@[simp] theorem State.updColl_pending (n : Nat) (f : CollPart → CollPart) : (s.updColl n f).pending = s.pending := rfl
@[simp] theorem State.updColl_freeCtr (n : Nat) (f : CollPart → CollPart) : (s.updColl n f).freeCtr = s.freeCtr := rfl
@[simp] theorem State.updColl_out (n : Nat) (f : CollPart → CollPart) : (s.updColl n f).out = s.out := rfl
@[simp] theorem State.updColl_dues (n : Nat) (f : CollPart → CollPart) : (s.updColl n f).dues = s.dues := rfl
@[simp] theorem State.updColl_mem (n : Nat) (f : CollPart → CollPart) : (s.updColl n f).mem = s.mem := rfl
@[simp] theorem State.updColl_lines (n : Nat) (f : CollPart → CollPart) : (s.updColl n f).lines = s.lines := rfl
@[simp] theorem State.updColl_regs (n : Nat) (f : CollPart → CollPart) : (s.updColl n f).regs = s.regs := rfl
@[simp] theorem State.updColl_staged (n : Nat) (f : CollPart → CollPart) : (s.updColl n f).staged = s.staged := rfl
@[simp] theorem State.updColl_pat (n : Nat) (f : CollPart → CollPart) : (s.updColl n f).pat = s.pat := rfl
@[simp] theorem State.updColl_fab (n : Nat) (f : CollPart → CollPart) : (s.updColl n f).fab = s.fab := rfl
@[simp] theorem State.updColl_coh (n : Nat) (f : CollPart → CollPart) : (s.updColl n f).coh = s.coh := rfl
@[simp] theorem State.updColl_hbm (n : Nat) (f : CollPart → CollPart) : (s.updColl n f).hbm = s.hbm := rfl
@[simp] theorem State.updColl_sec (n : Nat) (f : CollPart → CollPart) : (s.updColl n f).sec = s.sec := rfl
@[simp] theorem State.updColl_pwr (n : Nat) (f : CollPart → CollPart) : (s.updColl n f).pwr = s.pwr := rfl
@[simp] theorem State.updColl_ras (n : Nat) (f : CollPart → CollPart) : (s.updColl n f).ras = s.ras := rfl
@[simp] theorem State.updColl_cells (n : Nat) (f : CollPart → CollPart) : (s.updColl n f).cells = s.cells := rfl
@[simp] theorem State.updColl_msgs (n : Nat) (f : CollPart → CollPart) : (s.updColl n f).msgs = s.msgs := rfl
@[simp] theorem State.updColl_egress (n : Nat) (f : CollPart → CollPart) : (s.updColl n f).egress = s.egress := rfl
@[simp] theorem State.updColl_flights (n : Nat) (f : CollPart → CollPart) : (s.updColl n f).flights = s.flights := rfl
@[simp] theorem State.updColl_ctxs (n : Nat) (f : CollPart → CollPart) : (s.updColl n f).ctxs = s.ctxs := rfl
@[simp] theorem State.updColl_saved (n : Nat) (f : CollPart → CollPart) : (s.updColl n f).saved = s.saved := rfl
@[simp] theorem State.updColl_schs (n : Nat) (f : CollPart → CollPart) : (s.updColl n f).schs = s.schs := rfl
@[simp] theorem State.updColl_ress (n : Nat) (f : CollPart → CollPart) : (s.updColl n f).ress = s.ress := rfl
@[simp] theorem State.updColl_cores (n : Nat) (f : CollPart → CollPart) : (s.updColl n f).cores = s.cores := rfl
@[simp] theorem State.updColl_aclint (n : Nat) (f : CollPart → CollPart) : (s.updColl n f).aclint = s.aclint := rfl
@[simp] theorem State.updColl_codes (n : Nat) (f : CollPart → CollPart) : (s.updColl n f).codes = s.codes := rfl
@[simp] theorem State.updColl_rxqs (n : Nat) (f : CollPart → CollPart) : (s.updColl n f).rxqs = s.rxqs := rfl
@[simp] theorem State.updColl_pools (n : Nat) (f : CollPart → CollPart) : (s.updColl n f).pools = s.pools := rfl
@[simp] theorem State.updColl_vfs (n : Nat) (f : CollPart → CollPart) : (s.updColl n f).vfs = s.vfs := rfl
@[simp] theorem State.updColl_queues (n : Nat) (f : CollPart → CollPart) : (s.updColl n f).queues = s.queues := rfl
@[simp] theorem State.updColl_fences (n : Nat) (f : CollPart → CollPart) : (s.updColl n f).fences = s.fences := rfl
@[simp] theorem State.updColl_pcie (n : Nat) (f : CollPart → CollPart) : (s.updColl n f).pcie = s.pcie := rfl
@[simp] theorem State.updColl_chans (n : Nat) (f : CollPart → CollPart) : (s.updColl n f).chans = s.chans := rfl
@[simp] theorem State.updColl_dmaLast (n : Nat) (f : CollPart → CollPart) : (s.updColl n f).dmaLast = s.dmaLast := rfl
@[simp] theorem State.updColl_dmaWait (n : Nat) (f : CollPart → CollPart) : (s.updColl n f).dmaWait = s.dmaWait := rfl
@[simp] theorem State.updColl_walkCaches (n : Nat) (f : CollPart → CollPart) : (s.updColl n f).walkCaches = s.walkCaches := rfl
@[simp] theorem State.updColl_xlts (n : Nat) (f : CollPart → CollPart) : (s.updColl n f).xlts = s.xlts := rfl
@[simp] theorem State.updColl_pageReady (n : Nat) (f : CollPart → CollPart) : (s.updColl n f).pageReady = s.pageReady := rfl
@[simp] theorem State.updColl_sites (n : Nat) (f : CollPart → CollPart) : (s.updColl n f).sites = s.sites := rfl
@[simp] theorem State.updColl_net (n : Nat) (f : CollPart → CollPart) : (s.updColl n f).net = s.net := rfl
@[simp] theorem State.updColl_ring (n : Nat) (f : CollPart → CollPart) : (s.updColl n f).ring = s.ring := rfl
@[simp] theorem State.updColl_twins (n : Nat) (f : CollPart → CollPart) : (s.updColl n f).twins = s.twins := rfl

@[simp] theorem State.updPool_pending (n p : Nat) (f : Pool → Pool) : (s.updPool n p f).pending = s.pending := rfl
@[simp] theorem State.updPool_freeCtr (n p : Nat) (f : Pool → Pool) : (s.updPool n p f).freeCtr = s.freeCtr := rfl
@[simp] theorem State.updPool_out (n p : Nat) (f : Pool → Pool) : (s.updPool n p f).out = s.out := rfl
@[simp] theorem State.updPool_dues (n p : Nat) (f : Pool → Pool) : (s.updPool n p f).dues = s.dues := rfl
@[simp] theorem State.updPool_mem (n p : Nat) (f : Pool → Pool) : (s.updPool n p f).mem = s.mem := rfl
@[simp] theorem State.updPool_lines (n p : Nat) (f : Pool → Pool) : (s.updPool n p f).lines = s.lines := rfl
@[simp] theorem State.updPool_regs (n p : Nat) (f : Pool → Pool) : (s.updPool n p f).regs = s.regs := rfl
@[simp] theorem State.updPool_staged (n p : Nat) (f : Pool → Pool) : (s.updPool n p f).staged = s.staged := rfl
@[simp] theorem State.updPool_pat (n p : Nat) (f : Pool → Pool) : (s.updPool n p f).pat = s.pat := rfl
@[simp] theorem State.updPool_fab (n p : Nat) (f : Pool → Pool) : (s.updPool n p f).fab = s.fab := rfl
@[simp] theorem State.updPool_coh (n p : Nat) (f : Pool → Pool) : (s.updPool n p f).coh = s.coh := rfl
@[simp] theorem State.updPool_hbm (n p : Nat) (f : Pool → Pool) : (s.updPool n p f).hbm = s.hbm := rfl
@[simp] theorem State.updPool_sec (n p : Nat) (f : Pool → Pool) : (s.updPool n p f).sec = s.sec := rfl
@[simp] theorem State.updPool_pwr (n p : Nat) (f : Pool → Pool) : (s.updPool n p f).pwr = s.pwr := rfl
@[simp] theorem State.updPool_ras (n p : Nat) (f : Pool → Pool) : (s.updPool n p f).ras = s.ras := rfl
@[simp] theorem State.updPool_cells (n p : Nat) (f : Pool → Pool) : (s.updPool n p f).cells = s.cells := rfl
@[simp] theorem State.updPool_msgs (n p : Nat) (f : Pool → Pool) : (s.updPool n p f).msgs = s.msgs := rfl
@[simp] theorem State.updPool_egress (n p : Nat) (f : Pool → Pool) : (s.updPool n p f).egress = s.egress := rfl
@[simp] theorem State.updPool_flights (n p : Nat) (f : Pool → Pool) : (s.updPool n p f).flights = s.flights := rfl
@[simp] theorem State.updPool_ctxs (n p : Nat) (f : Pool → Pool) : (s.updPool n p f).ctxs = s.ctxs := rfl
@[simp] theorem State.updPool_saved (n p : Nat) (f : Pool → Pool) : (s.updPool n p f).saved = s.saved := rfl
@[simp] theorem State.updPool_schs (n p : Nat) (f : Pool → Pool) : (s.updPool n p f).schs = s.schs := rfl
@[simp] theorem State.updPool_ress (n p : Nat) (f : Pool → Pool) : (s.updPool n p f).ress = s.ress := rfl
@[simp] theorem State.updPool_cores (n p : Nat) (f : Pool → Pool) : (s.updPool n p f).cores = s.cores := rfl
@[simp] theorem State.updPool_aclint (n p : Nat) (f : Pool → Pool) : (s.updPool n p f).aclint = s.aclint := rfl
@[simp] theorem State.updPool_codes (n p : Nat) (f : Pool → Pool) : (s.updPool n p f).codes = s.codes := rfl
@[simp] theorem State.updPool_rxqs (n p : Nat) (f : Pool → Pool) : (s.updPool n p f).rxqs = s.rxqs := rfl
@[simp] theorem State.updPool_vfs (n p : Nat) (f : Pool → Pool) : (s.updPool n p f).vfs = s.vfs := rfl
@[simp] theorem State.updPool_queues (n p : Nat) (f : Pool → Pool) : (s.updPool n p f).queues = s.queues := rfl
@[simp] theorem State.updPool_fences (n p : Nat) (f : Pool → Pool) : (s.updPool n p f).fences = s.fences := rfl
@[simp] theorem State.updPool_pcie (n p : Nat) (f : Pool → Pool) : (s.updPool n p f).pcie = s.pcie := rfl
@[simp] theorem State.updPool_chans (n p : Nat) (f : Pool → Pool) : (s.updPool n p f).chans = s.chans := rfl
@[simp] theorem State.updPool_dmaLast (n p : Nat) (f : Pool → Pool) : (s.updPool n p f).dmaLast = s.dmaLast := rfl
@[simp] theorem State.updPool_dmaWait (n p : Nat) (f : Pool → Pool) : (s.updPool n p f).dmaWait = s.dmaWait := rfl
@[simp] theorem State.updPool_walkCaches (n p : Nat) (f : Pool → Pool) : (s.updPool n p f).walkCaches = s.walkCaches := rfl
@[simp] theorem State.updPool_xlts (n p : Nat) (f : Pool → Pool) : (s.updPool n p f).xlts = s.xlts := rfl
@[simp] theorem State.updPool_pageReady (n p : Nat) (f : Pool → Pool) : (s.updPool n p f).pageReady = s.pageReady := rfl
@[simp] theorem State.updPool_sites (n p : Nat) (f : Pool → Pool) : (s.updPool n p f).sites = s.sites := rfl
@[simp] theorem State.updPool_net (n p : Nat) (f : Pool → Pool) : (s.updPool n p f).net = s.net := rfl
@[simp] theorem State.updPool_ring (n p : Nat) (f : Pool → Pool) : (s.updPool n p f).ring = s.ring := rfl
@[simp] theorem State.updPool_colls (n p : Nat) (f : Pool → Pool) : (s.updPool n p f).colls = s.colls := rfl
@[simp] theorem State.updPool_twins (n p : Nat) (f : Pool → Pool) : (s.updPool n p f).twins = s.twins := rfl

@[simp] theorem State.updPort_pending (p : Nat) (f : Port → Port) : (s.updPort p f).pending = s.pending := rfl
@[simp] theorem State.updPort_freeCtr (p : Nat) (f : Port → Port) : (s.updPort p f).freeCtr = s.freeCtr := rfl
@[simp] theorem State.updPort_out (p : Nat) (f : Port → Port) : (s.updPort p f).out = s.out := rfl
@[simp] theorem State.updPort_dues (p : Nat) (f : Port → Port) : (s.updPort p f).dues = s.dues := rfl
@[simp] theorem State.updPort_mem (p : Nat) (f : Port → Port) : (s.updPort p f).mem = s.mem := rfl
@[simp] theorem State.updPort_lines (p : Nat) (f : Port → Port) : (s.updPort p f).lines = s.lines := rfl
@[simp] theorem State.updPort_regs (p : Nat) (f : Port → Port) : (s.updPort p f).regs = s.regs := rfl
@[simp] theorem State.updPort_staged (p : Nat) (f : Port → Port) : (s.updPort p f).staged = s.staged := rfl
@[simp] theorem State.updPort_pat (p : Nat) (f : Port → Port) : (s.updPort p f).pat = s.pat := rfl
@[simp] theorem State.updPort_fab (p : Nat) (f : Port → Port) : (s.updPort p f).fab = s.fab := rfl
@[simp] theorem State.updPort_coh (p : Nat) (f : Port → Port) : (s.updPort p f).coh = s.coh := rfl
@[simp] theorem State.updPort_hbm (p : Nat) (f : Port → Port) : (s.updPort p f).hbm = s.hbm := rfl
@[simp] theorem State.updPort_sec (p : Nat) (f : Port → Port) : (s.updPort p f).sec = s.sec := rfl
@[simp] theorem State.updPort_pwr (p : Nat) (f : Port → Port) : (s.updPort p f).pwr = s.pwr := rfl
@[simp] theorem State.updPort_ras (p : Nat) (f : Port → Port) : (s.updPort p f).ras = s.ras := rfl
@[simp] theorem State.updPort_cells (p : Nat) (f : Port → Port) : (s.updPort p f).cells = s.cells := rfl
@[simp] theorem State.updPort_msgs (p : Nat) (f : Port → Port) : (s.updPort p f).msgs = s.msgs := rfl
@[simp] theorem State.updPort_egress (p : Nat) (f : Port → Port) : (s.updPort p f).egress = s.egress := rfl
@[simp] theorem State.updPort_flights (p : Nat) (f : Port → Port) : (s.updPort p f).flights = s.flights := rfl
@[simp] theorem State.updPort_ctxs (p : Nat) (f : Port → Port) : (s.updPort p f).ctxs = s.ctxs := rfl
@[simp] theorem State.updPort_saved (p : Nat) (f : Port → Port) : (s.updPort p f).saved = s.saved := rfl
@[simp] theorem State.updPort_schs (p : Nat) (f : Port → Port) : (s.updPort p f).schs = s.schs := rfl
@[simp] theorem State.updPort_ress (p : Nat) (f : Port → Port) : (s.updPort p f).ress = s.ress := rfl
@[simp] theorem State.updPort_cores (p : Nat) (f : Port → Port) : (s.updPort p f).cores = s.cores := rfl
@[simp] theorem State.updPort_aclint (p : Nat) (f : Port → Port) : (s.updPort p f).aclint = s.aclint := rfl
@[simp] theorem State.updPort_codes (p : Nat) (f : Port → Port) : (s.updPort p f).codes = s.codes := rfl
@[simp] theorem State.updPort_rxqs (p : Nat) (f : Port → Port) : (s.updPort p f).rxqs = s.rxqs := rfl
@[simp] theorem State.updPort_pools (p : Nat) (f : Port → Port) : (s.updPort p f).pools = s.pools := rfl
@[simp] theorem State.updPort_vfs (p : Nat) (f : Port → Port) : (s.updPort p f).vfs = s.vfs := rfl
@[simp] theorem State.updPort_queues (p : Nat) (f : Port → Port) : (s.updPort p f).queues = s.queues := rfl
@[simp] theorem State.updPort_fences (p : Nat) (f : Port → Port) : (s.updPort p f).fences = s.fences := rfl
@[simp] theorem State.updPort_pcie (p : Nat) (f : Port → Port) : (s.updPort p f).pcie = s.pcie := rfl
@[simp] theorem State.updPort_chans (p : Nat) (f : Port → Port) : (s.updPort p f).chans = s.chans := rfl
@[simp] theorem State.updPort_dmaLast (p : Nat) (f : Port → Port) : (s.updPort p f).dmaLast = s.dmaLast := rfl
@[simp] theorem State.updPort_dmaWait (p : Nat) (f : Port → Port) : (s.updPort p f).dmaWait = s.dmaWait := rfl
@[simp] theorem State.updPort_walkCaches (p : Nat) (f : Port → Port) : (s.updPort p f).walkCaches = s.walkCaches := rfl
@[simp] theorem State.updPort_xlts (p : Nat) (f : Port → Port) : (s.updPort p f).xlts = s.xlts := rfl
@[simp] theorem State.updPort_pageReady (p : Nat) (f : Port → Port) : (s.updPort p f).pageReady = s.pageReady := rfl
@[simp] theorem State.updPort_sites (p : Nat) (f : Port → Port) : (s.updPort p f).sites = s.sites := rfl
@[simp] theorem State.updPort_ring (p : Nat) (f : Port → Port) : (s.updPort p f).ring = s.ring := rfl
@[simp] theorem State.updPort_colls (p : Nat) (f : Port → Port) : (s.updPort p f).colls = s.colls := rfl
@[simp] theorem State.updPort_twins (p : Nat) (f : Port → Port) : (s.updPort p f).twins = s.twins := rfl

....

> Work required:
With the first line of the material as the start and the line containing "n f).freeCtr = s.freeCtr := rfl" as the end, repeat that span exactly and add nothing.

> Response to the task:
@[simp] theorem State.updColl_pending (n : Nat) (f : CollPart → CollPart) : (s.updColl n f).pending = s.pending := rfl
@[simp] theorem State.updColl_freeCtr (n : Nat) (f : CollPart → CollPart) : (s.updColl n f).freeCtr = s.freeCtr := rfl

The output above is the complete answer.